Instructions for the task: From the records below, set down exactly the lines starting with the line that contains "abbrev stLocked : Nat := 0x0402" and going on through the line that contains "(R347, R356) -/". Nothing else is wanted.

(Dataset records)

/-- The packet under key `key` of slot `k` with REPLAY `r` (R329, R331). -/
def Packet.seal (p : Packet) (k r key : Nat) : Packet :=
  let q := { p with auth := some (k, r, 0) }
  { p with auth := some (k, r, hmacTag key (q.head ++ wordsBytes p.body ++ trailerHead k r)) }

/-! Status codes (Table EF-2). -/
abbrev stOk : Nat := 0x0000
abbrev stAccepted : Nat := 0x0001
abbrev stBadOpcode : Nat := 0x0100
abbrev stBadLength : Nat := 0x0101
abbrev stBadParamId : Nat := 0x0102
abbrev stOutOfRange : Nat := 0x0103
abbrev stBadClass : Nat := 0x0104
abbrev stBusy : Nat := 0x0200
abbrev stNotReady : Nat := 0x0201
abbrev stNoResource : Nat := 0x0203
abbrev stRoleMoved : Nat := 0x0300
abbrev stNotActive : Nat := 0x0301
abbrev stAuthFail : Nat := 0x0400
abbrev stReplay : Nat := 0x0401
abbrev stLocked : Nat := 0x0402
abbrev stCheckFail : Nat := 0x0500
abbrev stInternal : Nat := 0x0600

/-! ## Keeper counters -/

/-- Adds to CMD_DISCARDED, wrapping at 32 bits (R321). -/
def discard (s : State) : State :=
  { s with keep := { s.keep with cmdDiscarded := (s.keep.cmdDiscarded + 1) % 2 ^ 32 } }

/-- Adds to EVT_LOST, wrapping at 32 bits (R325, R326). -/
def loseEvent (s : State) : State :=
  { s with keep := { s.keep with evtLost := (s.keep.evtLost + 1) % 2 ^ 32 } }

/-- Key slot `k`. -/
def keySlot (s : State) (k : Nat) : KeySlot := s.keep.keys.get KeySlot.empty k

/-! ## MSI-X (R347, R356) -/

/-- A dword of the MSI-X table; vector control reads masked until written. -/
def msixWord (s : State) (i : Nat) : Nat := s.host.msixTable.get (if i % 4 = 3 then 1 else 0) i

/-- Signals vector `v`: pending while masked, sent otherwise; nothing is sent without a PCIe link. -/
def signalVec (v : Nat) (s : State) : State :=
  if (msixWord s (4 * v + 3)).testBit 0 then { s with host := { s.host with pba := setBit s.host.pba v } }
  else if s.host.pcieUp then emit (.msix v) s
  else s

/-- The event interrupt of vector `b`, no sooner than EVT_MOD after the previous one (R356). -/
def signalEvent (b : Nat) (s : State) : State :=
  if parN s bKEEP 0 Par.efEvtMod = 0 then signalVec b s
  else if (hdr s b).evtTimer then modHdr b (fun h => { h with evtHeld := true }) s
  else signalVec b (modHdr b (fun h => { h with evtTimer := true }) s)

/-! ## Rings (R323 to R325, R359) -/

/-- Ring sizes. -/
def ringSize (log2 : Nat) : Nat := 2 ^ log2

/-- The completion ring is full (R359). -/
def cplFull (s : State) : Bool := (s.host.cplTail + 1) % ringSize s.host.cplLog2 == s.host.cplHead
/-- The event ring is full (R359). -/
def evtFull (s : State) : Bool := (s.host.evtTail + 1) % ringSize s.host.evtLog2 == s.host.evtHead

/-- The 16 bytes of a completion entry, little-endian (Table EF-6, R7): `len` reply bytes were written. -/
def cplBytes (o : OwedCpl) (len : Nat) (phase : Bool) : List Byte :=
  bytesLE 4 o.tag ++ bytesLE 2 o.seq ++ bytesLE 2 o.status ++ bytesLE 4 len
    ++ bytesLE 4 (b2n (decide (o.rplSize < o.reply.length)) * 2 + b2n phase)

/-- The 64 bytes of an event ring entry: the packet in network order, zeros, PHASE and LOST (R325, R7). -/
def evtBytes (p : Packet) (phase lost : Bool) : List Byte :=
  (p.bytes ++ List.replicate 60 0).take 60 ++ bytesLE 4 (b2n lost * 2 + b2n phase)

/-- Writes a reply and its completion entry, then raises vector 0x02 (R324). -/
def writeCpl (o : OwedCpl) (s : State) : State :=
  let len := min o.reply.length o.rplSize
  let idx := s.host.cplTail
  let last := idx + 1 = ringSize s.host.cplLog2
  let s := if 0 < len then emit (.rplBuf o.rplAddr (o.reply.take len)) s else s
  let s := emit (.cplEntry idx (cplBytes o len s.host.cplPhase)) s
  let s := { s with host := { s.host with
    cplTail := if last then 0 else idx + 1,
    cplPhase := if last then !s.host.cplPhase else s.host.cplPhase } }
  signalVec bHOST s

/-- The completion of a PCIe command: discarded and counted if the link went down after its fetch (R361), kept while
the completion ring is full (R324), written otherwise. -/
def completePcie (o : OwedCpl) (s : State) : State :=
  let key := (o.tag, o.seq)
  if s.host.orphans.contains key then
    discard { s with host := { s.host with orphans := s.host.orphans.erase key } }
  else
    let s := { s with host := { s.host with fetched := s.host.fetched.erase key } }
    if cplFull s || !s.host.owed.isEmpty then { s with host := { s.host with owed := s.host.owed ++ [o] } }
    else writeCpl o s

/-- Writes as many owed completions as the ring has room for, at most `n`. -/
def drainOwed : Nat → State → State
  | 0, s => s
  | n + 1, s =>
    match s.host.owed with
    | [] => s
    | o :: r => if cplFull s then s else drainOwed n (writeCpl o { s with host := { s.host with owed := r } })

/-! ## Replies (R319, R322, R331) -/

/-- Queues a packet's bytes for a trunk's MGMT words. -/
def queueMgmt (p : Nat) (bytes : List Byte) (s : State) : State :=
  { s with keep := { s.keep with mgmtTx := s.keep.mgmtTx.set p ((s.keep.mgmtTx.get [] p) ++ [bytes]) } }

/-- A reply packet, tagged for a command that carried a trailer (R331). -/
def mkReply (s : State) (h : CmdHdr) (op status : Nat) (words : List Word) : Packet :=
  let p : Packet :=
    { kind := .reply, x := false, opcode := op, seq := h.seq, epoch := s.pair.epoch, hi := status, body := words,
      auth := none }
  match h.key with
  | none => p
  | some (k, r) => p.seal k r (keySlot s k).key

/-- The script's account of a packet's status (R345). -/
def scriptStatus (status : Nat) (s : State) : State :=
  match s.keep.script with
  | none => s
  | some r =>
    let r := if status = stAccepted then { r with holding := true }
      else if status = stOk then { r with holding := false, waitFrom := none }
      else { r with holding := false, waitFrom := none,
                    first := (match r.first with | some f => some f | none => some (r.run - 1, status)),
                    ended := r.ended || r.stopOnErr }
    { s with keep := { s.keep with script := some r } }

/-- Sends the answer of a command the way it came (R322 to R328). -/
def sendReply (h : CmdHdr) (op status : Nat) (words : List Word) (s : State) : State :=
  let p := mkReply s h op status words
  let silent := h.noReply && (status == stOk || status == stAccepted)
  match h.origin with
  | .pcie tag addr size =>
    completePcie { tag := tag, seq := h.seq, status := status, rplAddr := addr, rplSize := size, reply := p.bytes } s
  | .spi => if silent then s else { s with host := { s.host with spiReplies := s.host.spiReplies ++ [p] } }
  | .inband port mac vlan => if silent then s else emit (.inband port mac vlan p) s
  | .tunnel port env => if silent then s else queueMgmt port (env ++ p.bytes) s
  | .script => scriptStatus status s

/-! ## Events (R320, R325, R326, R332, R336) -/

/-- Destinations that number events on their own. -/
abbrev dRing : Nat := 0
abbrev dSpi : Nat := 1
/-- The destination of remote events under key slot `k`. -/
def dKey (k : Nat) : Nat := 0x10 + k

/-- An event packet for a destination, and the state that has counted it. -/
def mkEvent (d code : Nat) (ref : Option Nat) (payload : List Word) (s : State) : Packet × State :=
  let p : Packet :=
    { kind := .event, x := ref.isSome, opcode := code, seq := s.keep.evtSeq.get 0 d, epoch := s.pair.epoch,
      hi := ref.getD 0, body := payload, auth := none }
  (p, { s with keep := { s.keep with evtSeq := s.keep.evtSeq.set d ((s.keep.evtSeq.get 0 d + 1) % 2 ^ 16) } })

/-- Writes an event to the event ring (R325); lost while EN = 0 (R359) or the ring is full. -/
def eventRing (b code : Nat) (ref : Option Nat) (payload : List Word) (s : State) : State :=
  let (p, s) := mkEvent dRing code ref payload s
  if !s.host.en then loseEvent s
  else if evtFull s then loseEvent { s with host := { s.host with ringLost := true } }
  else
    let idx := s.host.evtTail
    let last := idx + 1 = ringSize s.host.evtLog2
    let s := emit (.evtEntry idx (evtBytes p s.host.evtPhase s.host.ringLost)) s
    let s := { s with host := { s.host with
      ringLost := false,
      evtTail := if last then 0 else idx + 1,
      evtPhase := if last then !s.host.evtPhase else s.host.evtPhase } }
    signalEvent b s

/-- Queues an event for SPI, where at most 64 wait (R326). -/
def eventSpi (code : Nat) (ref : Option Nat) (payload : List Word) (s : State) : State :=
  let (p, s) := mkEvent dSpi code ref payload s
  if 64 ≤ s.host.spiEvents.length then loseEvent s
  else { s with host := { s.host with spiEvents := s.host.spiEvents ++ [p] } }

(End Dataset records)

Response:
abbrev stLocked : Nat := 0x0402
abbrev stCheckFail : Nat := 0x0500
abbrev stInternal : Nat := 0x0600

/-! ## Keeper counters -/

/-- Adds to CMD_DISCARDED, wrapping at 32 bits (R321). -/
def discard (s : State) : State :=
  { s with keep := { s.keep with cmdDiscarded := (s.keep.cmdDiscarded + 1) % 2 ^ 32 } }

/-- Adds to EVT_LOST, wrapping at 32 bits (R325, R326). -/
def loseEvent (s : State) : State :=
  { s with keep := { s.keep with evtLost := (s.keep.evtLost + 1) % 2 ^ 32 } }

/-- Key slot `k`. -/
def keySlot (s : State) (k : Nat) : KeySlot := s.keep.keys.get KeySlot.empty k

/-! ## MSI-X (R347, R356) -/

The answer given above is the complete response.